#### What needs to be done:
When you reach the line with "let low := ps.foldl" in the data below, begin printing lines exactly, and stop once the line with "let s := s.setCkpts" has been printed.

Stored items
----

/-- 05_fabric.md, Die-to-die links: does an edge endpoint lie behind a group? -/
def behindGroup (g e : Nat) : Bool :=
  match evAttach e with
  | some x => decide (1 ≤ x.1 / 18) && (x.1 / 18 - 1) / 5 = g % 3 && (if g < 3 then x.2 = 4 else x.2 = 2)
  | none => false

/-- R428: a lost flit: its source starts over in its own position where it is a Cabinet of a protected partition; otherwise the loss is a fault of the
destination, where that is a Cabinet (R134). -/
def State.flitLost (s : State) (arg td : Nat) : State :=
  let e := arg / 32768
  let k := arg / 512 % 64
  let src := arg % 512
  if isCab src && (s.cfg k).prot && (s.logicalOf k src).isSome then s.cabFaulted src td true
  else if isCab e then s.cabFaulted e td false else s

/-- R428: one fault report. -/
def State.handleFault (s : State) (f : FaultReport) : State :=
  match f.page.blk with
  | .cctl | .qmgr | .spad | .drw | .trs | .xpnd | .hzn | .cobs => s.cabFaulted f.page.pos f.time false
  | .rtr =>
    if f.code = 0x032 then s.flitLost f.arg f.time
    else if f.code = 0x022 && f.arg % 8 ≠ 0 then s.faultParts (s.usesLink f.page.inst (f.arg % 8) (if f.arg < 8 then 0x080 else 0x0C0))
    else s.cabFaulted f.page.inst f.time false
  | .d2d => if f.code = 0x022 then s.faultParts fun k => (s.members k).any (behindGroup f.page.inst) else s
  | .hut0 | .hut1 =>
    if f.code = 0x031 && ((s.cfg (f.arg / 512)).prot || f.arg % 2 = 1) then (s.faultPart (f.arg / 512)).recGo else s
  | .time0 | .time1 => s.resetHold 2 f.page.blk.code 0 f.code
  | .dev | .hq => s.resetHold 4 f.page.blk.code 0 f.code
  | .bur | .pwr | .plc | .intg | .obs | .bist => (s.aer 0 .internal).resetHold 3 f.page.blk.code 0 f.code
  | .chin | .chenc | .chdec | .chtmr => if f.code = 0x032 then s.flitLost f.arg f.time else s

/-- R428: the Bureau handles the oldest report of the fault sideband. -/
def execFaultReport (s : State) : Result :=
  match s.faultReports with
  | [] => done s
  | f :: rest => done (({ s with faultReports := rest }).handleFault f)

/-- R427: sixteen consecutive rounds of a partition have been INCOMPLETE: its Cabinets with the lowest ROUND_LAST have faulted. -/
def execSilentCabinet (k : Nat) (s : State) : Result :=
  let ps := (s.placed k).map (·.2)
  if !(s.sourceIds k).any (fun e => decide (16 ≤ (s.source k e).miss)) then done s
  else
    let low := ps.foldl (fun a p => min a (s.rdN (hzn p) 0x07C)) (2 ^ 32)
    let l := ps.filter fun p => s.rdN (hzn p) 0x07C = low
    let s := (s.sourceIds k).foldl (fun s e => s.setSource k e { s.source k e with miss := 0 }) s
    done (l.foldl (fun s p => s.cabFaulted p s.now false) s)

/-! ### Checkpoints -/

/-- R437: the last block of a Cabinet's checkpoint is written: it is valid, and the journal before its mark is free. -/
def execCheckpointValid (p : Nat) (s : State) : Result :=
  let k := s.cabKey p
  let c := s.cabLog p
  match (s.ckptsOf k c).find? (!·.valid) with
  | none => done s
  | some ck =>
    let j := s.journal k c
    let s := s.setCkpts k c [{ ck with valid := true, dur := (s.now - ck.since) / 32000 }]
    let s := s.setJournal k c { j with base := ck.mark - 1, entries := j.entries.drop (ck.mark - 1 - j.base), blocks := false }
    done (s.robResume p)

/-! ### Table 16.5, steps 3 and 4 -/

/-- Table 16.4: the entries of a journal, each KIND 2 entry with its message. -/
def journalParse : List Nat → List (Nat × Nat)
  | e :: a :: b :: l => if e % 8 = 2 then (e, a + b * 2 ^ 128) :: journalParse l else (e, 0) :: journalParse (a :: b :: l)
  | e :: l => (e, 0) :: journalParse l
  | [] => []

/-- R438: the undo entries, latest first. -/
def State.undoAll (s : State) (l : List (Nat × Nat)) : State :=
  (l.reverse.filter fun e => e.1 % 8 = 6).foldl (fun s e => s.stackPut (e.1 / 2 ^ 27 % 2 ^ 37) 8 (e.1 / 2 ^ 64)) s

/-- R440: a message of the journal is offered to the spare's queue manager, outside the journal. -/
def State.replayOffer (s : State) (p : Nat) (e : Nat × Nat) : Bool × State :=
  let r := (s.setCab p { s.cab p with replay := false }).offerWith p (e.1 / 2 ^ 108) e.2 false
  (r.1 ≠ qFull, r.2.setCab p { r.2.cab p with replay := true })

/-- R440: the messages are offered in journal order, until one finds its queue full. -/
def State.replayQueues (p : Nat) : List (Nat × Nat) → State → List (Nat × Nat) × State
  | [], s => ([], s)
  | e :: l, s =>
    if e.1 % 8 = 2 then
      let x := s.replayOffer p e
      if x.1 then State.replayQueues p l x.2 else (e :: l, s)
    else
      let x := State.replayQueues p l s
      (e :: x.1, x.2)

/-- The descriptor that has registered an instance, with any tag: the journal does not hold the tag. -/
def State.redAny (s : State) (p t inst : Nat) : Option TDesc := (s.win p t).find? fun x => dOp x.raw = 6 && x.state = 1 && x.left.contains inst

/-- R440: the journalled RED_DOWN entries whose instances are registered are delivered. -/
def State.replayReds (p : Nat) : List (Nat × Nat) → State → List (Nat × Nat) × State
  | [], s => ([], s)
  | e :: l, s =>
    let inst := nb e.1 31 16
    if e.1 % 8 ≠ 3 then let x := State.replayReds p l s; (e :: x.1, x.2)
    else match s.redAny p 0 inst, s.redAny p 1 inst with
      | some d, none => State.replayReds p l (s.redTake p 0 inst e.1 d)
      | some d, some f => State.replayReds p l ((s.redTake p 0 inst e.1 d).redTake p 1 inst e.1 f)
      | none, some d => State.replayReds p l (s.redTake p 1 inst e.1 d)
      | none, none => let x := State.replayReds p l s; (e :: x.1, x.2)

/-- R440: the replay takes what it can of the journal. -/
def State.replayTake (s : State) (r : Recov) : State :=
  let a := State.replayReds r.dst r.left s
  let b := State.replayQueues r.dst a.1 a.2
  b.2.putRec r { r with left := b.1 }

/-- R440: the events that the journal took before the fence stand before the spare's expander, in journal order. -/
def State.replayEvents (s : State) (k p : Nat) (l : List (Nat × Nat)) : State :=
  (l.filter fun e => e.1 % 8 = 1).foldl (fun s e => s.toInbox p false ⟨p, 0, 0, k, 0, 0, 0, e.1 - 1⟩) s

----

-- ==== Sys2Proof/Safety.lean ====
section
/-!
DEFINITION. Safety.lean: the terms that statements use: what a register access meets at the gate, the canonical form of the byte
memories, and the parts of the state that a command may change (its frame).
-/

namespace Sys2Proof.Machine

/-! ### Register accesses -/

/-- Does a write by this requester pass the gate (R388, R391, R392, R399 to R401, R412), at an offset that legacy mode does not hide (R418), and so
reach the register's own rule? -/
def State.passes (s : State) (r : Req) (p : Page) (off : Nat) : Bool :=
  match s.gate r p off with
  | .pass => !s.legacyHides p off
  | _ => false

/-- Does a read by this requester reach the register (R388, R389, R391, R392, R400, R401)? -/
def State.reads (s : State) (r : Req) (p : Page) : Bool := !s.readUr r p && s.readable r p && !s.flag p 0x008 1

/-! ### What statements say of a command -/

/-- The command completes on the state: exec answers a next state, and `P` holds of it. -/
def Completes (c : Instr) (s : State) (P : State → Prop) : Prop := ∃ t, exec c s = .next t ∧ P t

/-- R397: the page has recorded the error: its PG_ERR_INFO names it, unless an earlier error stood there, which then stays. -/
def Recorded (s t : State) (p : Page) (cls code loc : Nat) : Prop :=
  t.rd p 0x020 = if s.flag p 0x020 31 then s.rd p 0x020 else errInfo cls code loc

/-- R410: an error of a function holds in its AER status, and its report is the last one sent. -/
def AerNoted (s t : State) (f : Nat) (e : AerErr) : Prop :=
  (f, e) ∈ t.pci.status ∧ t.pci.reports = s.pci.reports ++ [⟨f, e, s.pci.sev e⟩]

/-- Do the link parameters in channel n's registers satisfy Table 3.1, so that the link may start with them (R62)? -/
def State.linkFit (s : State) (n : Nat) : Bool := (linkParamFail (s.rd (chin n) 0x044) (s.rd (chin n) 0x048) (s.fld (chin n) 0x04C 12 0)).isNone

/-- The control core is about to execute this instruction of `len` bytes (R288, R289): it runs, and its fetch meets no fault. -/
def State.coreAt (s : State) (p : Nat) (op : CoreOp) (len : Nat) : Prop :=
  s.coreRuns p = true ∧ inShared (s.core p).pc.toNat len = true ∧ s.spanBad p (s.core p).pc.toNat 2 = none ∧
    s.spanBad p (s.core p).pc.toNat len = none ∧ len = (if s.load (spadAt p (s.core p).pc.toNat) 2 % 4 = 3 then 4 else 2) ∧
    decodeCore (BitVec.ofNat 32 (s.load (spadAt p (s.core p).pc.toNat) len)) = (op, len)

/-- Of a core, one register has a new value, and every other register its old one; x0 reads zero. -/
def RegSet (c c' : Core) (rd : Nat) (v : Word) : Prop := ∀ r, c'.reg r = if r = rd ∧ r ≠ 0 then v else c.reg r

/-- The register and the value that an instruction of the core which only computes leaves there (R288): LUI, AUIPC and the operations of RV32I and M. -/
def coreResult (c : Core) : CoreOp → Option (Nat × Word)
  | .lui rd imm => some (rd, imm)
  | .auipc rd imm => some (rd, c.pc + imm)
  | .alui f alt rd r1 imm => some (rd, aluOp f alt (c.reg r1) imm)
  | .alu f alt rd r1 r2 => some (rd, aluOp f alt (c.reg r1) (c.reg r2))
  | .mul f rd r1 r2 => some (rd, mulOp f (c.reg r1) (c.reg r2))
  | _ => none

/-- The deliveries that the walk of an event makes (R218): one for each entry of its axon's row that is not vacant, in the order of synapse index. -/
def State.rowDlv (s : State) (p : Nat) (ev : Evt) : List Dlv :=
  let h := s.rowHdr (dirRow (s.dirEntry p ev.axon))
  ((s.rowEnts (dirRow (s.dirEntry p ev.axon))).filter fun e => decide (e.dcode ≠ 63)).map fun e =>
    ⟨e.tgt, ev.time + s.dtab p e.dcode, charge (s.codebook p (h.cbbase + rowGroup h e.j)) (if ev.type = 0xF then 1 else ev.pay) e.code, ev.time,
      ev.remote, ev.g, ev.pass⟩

----

#### Solution for this task:
    let low := ps.foldl (fun a p => min a (s.rdN (hzn p) 0x07C)) (2 ^ 32)
    let l := ps.filter fun p => s.rdN (hzn p) 0x07C = low
    let s := (s.sourceIds k).foldl (fun s e => s.setSource k e { s.source k e with miss := 0 }) s
    done (l.foldl (fun s p => s.cabFaulted p s.now false) s)

/-! ### Checkpoints -/

/-- R437: the last block of a Cabinet's checkpoint is written: it is valid, and the journal before its mark is free. -/
def execCheckpointValid (p : Nat) (s : State) : Result :=
  let k := s.cabKey p
  let c := s.cabLog p
  match (s.ckptsOf k c).find? (!·.valid) with
  | none => done s
  | some ck =>
    let j := s.journal k c
    let s := s.setCkpts k c [{ ck with valid := true, dur := (s.now - ck.since) / 32000 }]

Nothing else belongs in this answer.